Risk, Clinical Course, and Outcome of Ischemic Stroke in Patients Hospitalized With COVID-19: A Multicenter Cohort Study.

BACKGROUND AND
PURPOSE: The frequency of ischemic stroke in patients with coronavirus disease 2019 (COVID-19) varies in the current literature, and risk factors are unknown. We assessed the incidence, risk factors, and outcomes of acute ischemic stroke in hospitalized patients with COVID-19.
METHODS: We included patients with a laboratory-confirmed SARS-CoV-2 (severe acute respiratory syndrome coronavirus-2) infection admitted in 16 Dutch hospitals participating in the international CAPACITY-COVID registry between March 1 and August 1, 2020. Patients were screened for the occurrence of acute ischemic stroke. We calculated the cumulative incidence of ischemic stroke and compared risk factors, cardiovascular complications, and in-hospital mortality in patients with and without ischemic stroke.

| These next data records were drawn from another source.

-- ==== Sys2Proof/Machine/HostProgram.lean ====
section
/-! DEFINITION. The host as an agent: one operation of its program a step, the host macros, and what each
event does (00_scope.md R9, 20_memory.md R75, R80, 30_encoding.md R116, R117). -/

namespace Sys2Proof.Machine

/-! ## Host macros (R117) -/

/-- `EXEC_BT <cmd>`. -/
def execBtMacro (c : Asm) : List HostOp := [.cmd c, .wait 0x04 0x00000001#32 0#32]

/-- `EXEC_PWT`. -/
def execPwtMacro : List HostOp := [.cmd .pulseMeasure, .wait 0x04 0x00000100#32 0#32]

/-- `CLEAR_STATUS`: every W1C bit. -/
def clearStatusMacro : List HostOp := [.w32 0x04 0x00030606#32]

/-- One word of `LOAD_WBUF`: bytes `4k` to `4k+3`, missing ones 0. -/
def loadWord (bytes : List Byte) (k : Nat) : Word :=
  placed (bytes.getD (4 * k) 0#8) 0 ||| placed (bytes.getD (4 * k + 1) 0#8) 8
    ||| placed (bytes.getD (4 * k + 2) 0#8) 16 ||| placed (bytes.getD (4 * k + 3) 0#8) 24

/-- `LOAD_WBUF b0,...,b(n-1)`, for k = 0 .. ceil(n/4)-1. -/
def loadWbufMacro (bytes : List Byte) : List HostOp :=
  (List.range ((bytes.length + 3) / 4)).map fun k => .w32 (0x0C + 4 * k) (loadWord bytes k)

/-! ## One operation of the host's program (R116) -/

/-- The operation stays in front of the host's program. -/
def State.putBack (s : State) (op : HostOp) : State :=
  { s with host := { s.host with program := op :: s.host.program } }

/-- One read of `WAIT <off>, <mask>, <value>`; the operation stays in front until the read matches. -/
def waitStep (off : Nat) (mask value : Word) (s : State) : Host.Outcome State Fault Refusal :=
  match regAt off with
  | some r =>
    let v := s.regValue r
    let s := s.returnRead v
    .next (if v &&& mask = value then s else s.putBack (.wait off mask value))
  | none => .refused .hostAccessOutsideContract

/-- The host performs `op`, already taken from its program. -/
def runOp (op : HostOp) (s : State) : Host.Outcome State Fault Refusal :=
  match op with
  | .w32 off v => hostWrite off 4 v s
  | .r32 off => hostRead off 4 s
  | .wait off mask value => waitStep off mask value s
  | .cmd c =>
    match c.assemble with
    | some w => hostWrite 0x00 4 w s
    | none => .refused .assemblerOperandRange
  | .memRead addr n => memRead addr n s
  | .memWrite addr n v => memWrite addr n v s
  | .call c => callStart c s

/-- The host's next operation and the state without it. Where its program says none, the host may do
anything: the operation is a free value (R87). -/
def State.takeOp (s : State) : HostOp × State :=
  match s.host.program with
  | op :: rest => (op, { s with host := { s.host with program := rest } })
  | [] => (Config.freeHostOp s.draws, { s with draws := s.draws + 1 })

/-- The host's turn: one access of the driver call under way, or else the next operation of its program
(R75, R200). -/
def hostTurn (s : State) : Host.Outcome State Fault Refusal :=
  match s.host.call with
  | some f => frameStep f s
  | none => runOp s.takeOp.1 s.takeOp.2

/-! ## Events -/

/-- The next event and the state without it. Where none is queued, agents interleave freely: the event is
a free value (R9, R80). -/
def State.takeEvent (s : State) : Event × State :=
  match s.events with
  | e :: rest => (e, { s with events := rest })
  | [] => (Config.freeEvent s.draws, { s with draws := s.draws + 1 })

/-- What an event does (R9). -/
def runEvent (e : Event) (s : State) : Host.Outcome State Fault Refusal :=
  match e with
  | .host => hostTurn s
  | .answer d => .next (s.btAnswer d)
  | .lateAnswer _ => .next s.discardLate
  | .tick echo => .next (s.tick echo)
  | .reset => .next s.blockReset

/-- `s` with a host write of the command word `w` to CMD as its next event: the host's turn comes next, no
driver call is under way, and the next operation of its program is the write. -/
def State.placeCommand (s : State) (w : Word) : State :=
  { s with
    events := .host :: s.events
    host := { s.host with call := none, program := .w32 0x00 w :: s.host.program } }

end Sys2Proof.Machine
end

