/-- R241: within one tick the timeout check comes before the sample, so with no ticks remaining a wait times
out whatever the echo. -/
def Obligations.TimeoutCheckPrecedesTheSample : Prop :=
  ∀ (s : State) (e : Level), s.pwt.r = 0#32 →
    (s.pwt.state = .waitRise →
      s.tick e = { s with
        pwt := { s.pwt with state := .idle }
        status := { s.status with
          pwtBusy := false, pwtDone := true, pwtErr := true, pwtErrPhase := 0b01#2 }
        ticks := s.ticks + 1#32 }) ∧
    (s.pwt.state = .waitFall →
      s.tick e = { s with
        pwt := { s.pwt with state := .idle }
        status := { s.status with
          pwtBusy := false, pwtDone := true, pwtErr := true, pwtErrPhase := 0b10#2 }
        ticks := s.ticks + 1#32 })

/-- Every accepted PULSE_MEASURE has ended after TRIG_LOW_TICKS + TRIG_HIGH_TICKS + 2*PWT_TIMEOUT + 1 tick
events, whatever the echo does. An inference the spec marks as its own ("Every accepted PULSE_MEASURE ends
within the bound", 42_pulse_timer.md section 3). -/
def Obligations.MeasurementEndsWithinItsBound : Prop :=
  ∀ (s t : State) (echo : List Level),
    s.status.pwtBusy = false → s.par.Legal → exec .pulseMeasure s = .next t →
    s.par.trigLow.toNat + s.par.trigHigh.toNat + 2 * s.pwtTimeout.toNat + 1 ≤ echo.length →
    (runTicks t echo).status.pwtBusy = false ∧ (runTicks t echo).status.pwtDone = true ∧
    (runTicks t echo).pwt.state = .idle ∧ (runTicks t echo).trigOut = false

/-! ## Registers (10_state.md, 20_memory.md) -/

/-- R27: a host write of `v` to STATUS clears every W1C field whose bit in `v` is 1 and changes nothing
else; and BT_ERRCODE, BT_ERRSTEP and PWT_ERRPHASE change only at their unit's acceptance or completion, or
at a reset. -/
def Obligations.StatusWriteClearsOnlyWrittenOnes : Prop :=
  (∀ (s : State) (v : Word), ∃ t, hostWrite 0x04 4 v s = .next t ∧
    t.status.word = s.status.word &&& ~~~(v &&& 0x00030606#32) ∧ t = { s with status := t.status }) ∧
  (∀ s t : State, Consistent s → step s = .next t →
    (t.status.btErrCode ≠ s.status.btErrCode ∨ t.status.btErrStep ≠ s.status.btErrStep →
      t.status.btBusy ≠ s.status.btBusy ∨ s.takeEvent.1 = .reset) ∧
    (t.status.pwtErrPhase ≠ s.status.pwtErrPhase →
      t.status.pwtBusy ≠ s.status.pwtBusy ∨ s.takeEvent.1 = .reset))

/-- R246: CMD_ILLEGAL and CMD_REJECT, once set, stay 1 through every step but a reset and a host write to
STATUS with the flag's bit 1. -/
def Obligations.CommandPortFlagsAreSticky : Prop :=
  ∀ s t : State, step s = .next t →
    (s.status.cmdIllegal = true → t.status.cmdIllegal = false →
      s.takeEvent.1 = .reset ∨ ∃ v : Word, stepWrite s = some (0x04, v) ∧ v.getLsbD 16 = true) ∧
    (s.status.cmdReject = true → t.status.cmdReject = false →
      s.takeEvent.1 = .reset ∨ ∃ v : Word, stepWrite s = some (0x04, v) ∧ v.getLsbD 17 = true)

/-- R38 and R39: a host write to a reserved offset or to a read-only register changes nothing, and a host
read of CMD or of a reserved offset returns 0 and changes nothing else. -/
def Obligations.ReadOnlyAndReservedIgnoreWrites : Prop :=
  ∀ (s : State) (v : Word),
    (∀ off ∈ [0x08, 0x24, 0x28, 0x2C, 0x30, 0x1C, 0x34, 0x38, 0x3C], hostWrite off 4 v s = .next s) ∧
    (∀ off ∈ [0x00, 0x1C, 0x34, 0x38, 0x3C],
      hostRead off 4 s =
        .next { s with host := { s.host with reads := s.host.reads ++ [0x00000000#32] } })

/-- Every aligned 32-bit read inside the window gives the host a value and has no side effect (R71, R76). -/
def Obligations.HostReadsHaveNoSideEffect : Prop :=
  ∀ (s : State) (off : Nat), off % 4 = 0 → off < 0x40 →
    ∃ v : Word, hostRead off 4 s =
        .next { s with host := { s.host with reads := s.host.reads ++ [v] } } ∧
      (off ∈ [0x00, 0x1C, 0x34, 0x38, 0x3C] → v = 0x00000000#32) ∧
      (off = 0x04 → v = s.status.word) ∧ (off = 0x08 → v = s.rdata) ∧
      (off = 0x0C → v = s.wbuf0) ∧ (off = 0x10 → v = s.wbuf1) ∧
      (off = 0x14 → v = s.wbuf2) ∧ (off = 0x18 → v = s.wbuf3) ∧
      (off = 0x20 → v = s.pwtTimeout) ∧ (off = 0x24 → v = s.pwtStart) ∧
      (off = 0x28 → v = s.pwtEnd) ∧ (off = 0x2C → v = s.pwtDuration) ∧ (off = 0x30 → v = s.ticks)

/-- An access of another width than 4 bytes, at an address that is not a multiple of 4 (R72), or outside the
window (93_implementation_defined.md U3, log entry 16), is a refusal; every other access at a host address
reaches the register at its offset from BASE (R71). -/
def Obligations.AccessOutsideContractIsRefused : Prop :=
  ∀ (s : State) (addr n : Nat) (v : Word), s.par.Legal →
    (n ≠ 4 ∨ addr % 4 ≠ 0 ∨ addr < s.par.base ∨ s.par.base + 0x40 ≤ addr →
      memRead addr n s = .refused .hostAccessOutsideContract ∧
      memWrite addr n v s = .refused .hostAccessOutsideContract) ∧
    (∀ off : Nat, off % 4 = 0 → off < 0x40 → addr = s.par.base + off →
      memRead addr 4 s = hostRead off 4 s ∧ memWrite addr 4 v s = hostWrite off 4 v s ∧
      (∃ t, memRead addr 4 s = .next t) ∧ ∃ t, memWrite addr 4 v s = .next t)

/-- R32: byte `WB[i]` is bits `[8*(i mod 4)+7 : 8*(i mod 4)]` of WBUF(i div 4), a host read of a WBUF
register returns what was last written, only host writes and reset change them, and the BT copies them at
the acceptance of a WRITE_BLOCK and sends `WB[0]` first. -/
def Obligations.BlockBufferHoldsWhatTheHostWrote : Prop :=
  (∀ (s : State) (i : Fin 16),
    s.block[i] =
      (([s.wbuf0, s.wbuf1, s.wbuf2, s.wbuf3].getD (i.val / 4) 0#32) >>> (8 * (i.val % 4))).setWidth 8) ∧
  (∀ (s : State) (v : Word), ∀ off ∈ [0x0C, 0x10, 0x14, 0x18],
    ∃ t, hostWrite off 4 v s = .next t ∧
      hostRead off 4 t = .next { t with host := { t.host with reads := t.host.reads ++ [v] } } ∧
      (∀ off' ∈ [0x00, 0x04, 0x08, 0x0C, 0x10, 0x14, 0x18, 0x1C, 0x20, 0x24, 0x28, 0x2C, 0x30], off' ≠ off →
        ∃ r, regAt off' = some r ∧ t.regValue r = s.regValue r)) ∧
  (∀ s t : State, step s = .next t →
    s.takeEvent.1 = .reset ∨
    ((t.wbuf0 ≠ s.wbuf0 → stepWrite s = some (0x0C, t.wbuf0)) ∧
     (t.wbuf1 ≠ s.wbuf1 → stepWrite s = some (0x10, t.wbuf1)) ∧
     (t.wbuf2 ≠ s.wbuf2 → stepWrite s = some (0x14, t.wbuf2)) ∧
     (t.wbuf3 ≠ s.wbuf3 → stepWrite s = some (0x18, t.wbuf3)))) ∧
  (∀ (s t : State) (dev : DevAddr) (len : BitVec 5), (Instr.writeBlock dev len).WellFormed →
    s.status.btBusy = false → exec (.writeBlock dev len) s = .next t →
    t.bt.buf = s.block ∧ t.outstanding = some (.write dev (s.block.toList.take len.toNat) false))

RESULTS: We included 2147 patients with COVID-19, of whom 586 (27.3%) needed treatment at an intensive care unit. Thirty-eight patients (1.8%) had an ischemic stroke. Patients with stroke were older but did not differ in sex or cardiovascular risk factors. Median time between the onset of COVID-19 symptoms and diagnosis of stroke was 2 weeks. The incidence of ischemic stroke was higher among patients who were treated at an intensive care unit (16/586; 2.7% versus nonintensive care unit, 22/1561; 1.4%; P=0.039). Pulmonary embolism was more common in patients with (8/38; 21.1%) than in those without stroke (160/2109; 7.6%; adjusted risk ratio, 2.08 [95% CI, 1.52-2.84]). Twenty-seven patients with ischemic stroke (71.1%) died during admission or were functionally dependent at discharge. Patients with ischemic stroke were at a higher risk of in-hospital mortality (adjusted risk ratio, 1.56 [95% CI, 1.13-2.15]) than patients without stroke.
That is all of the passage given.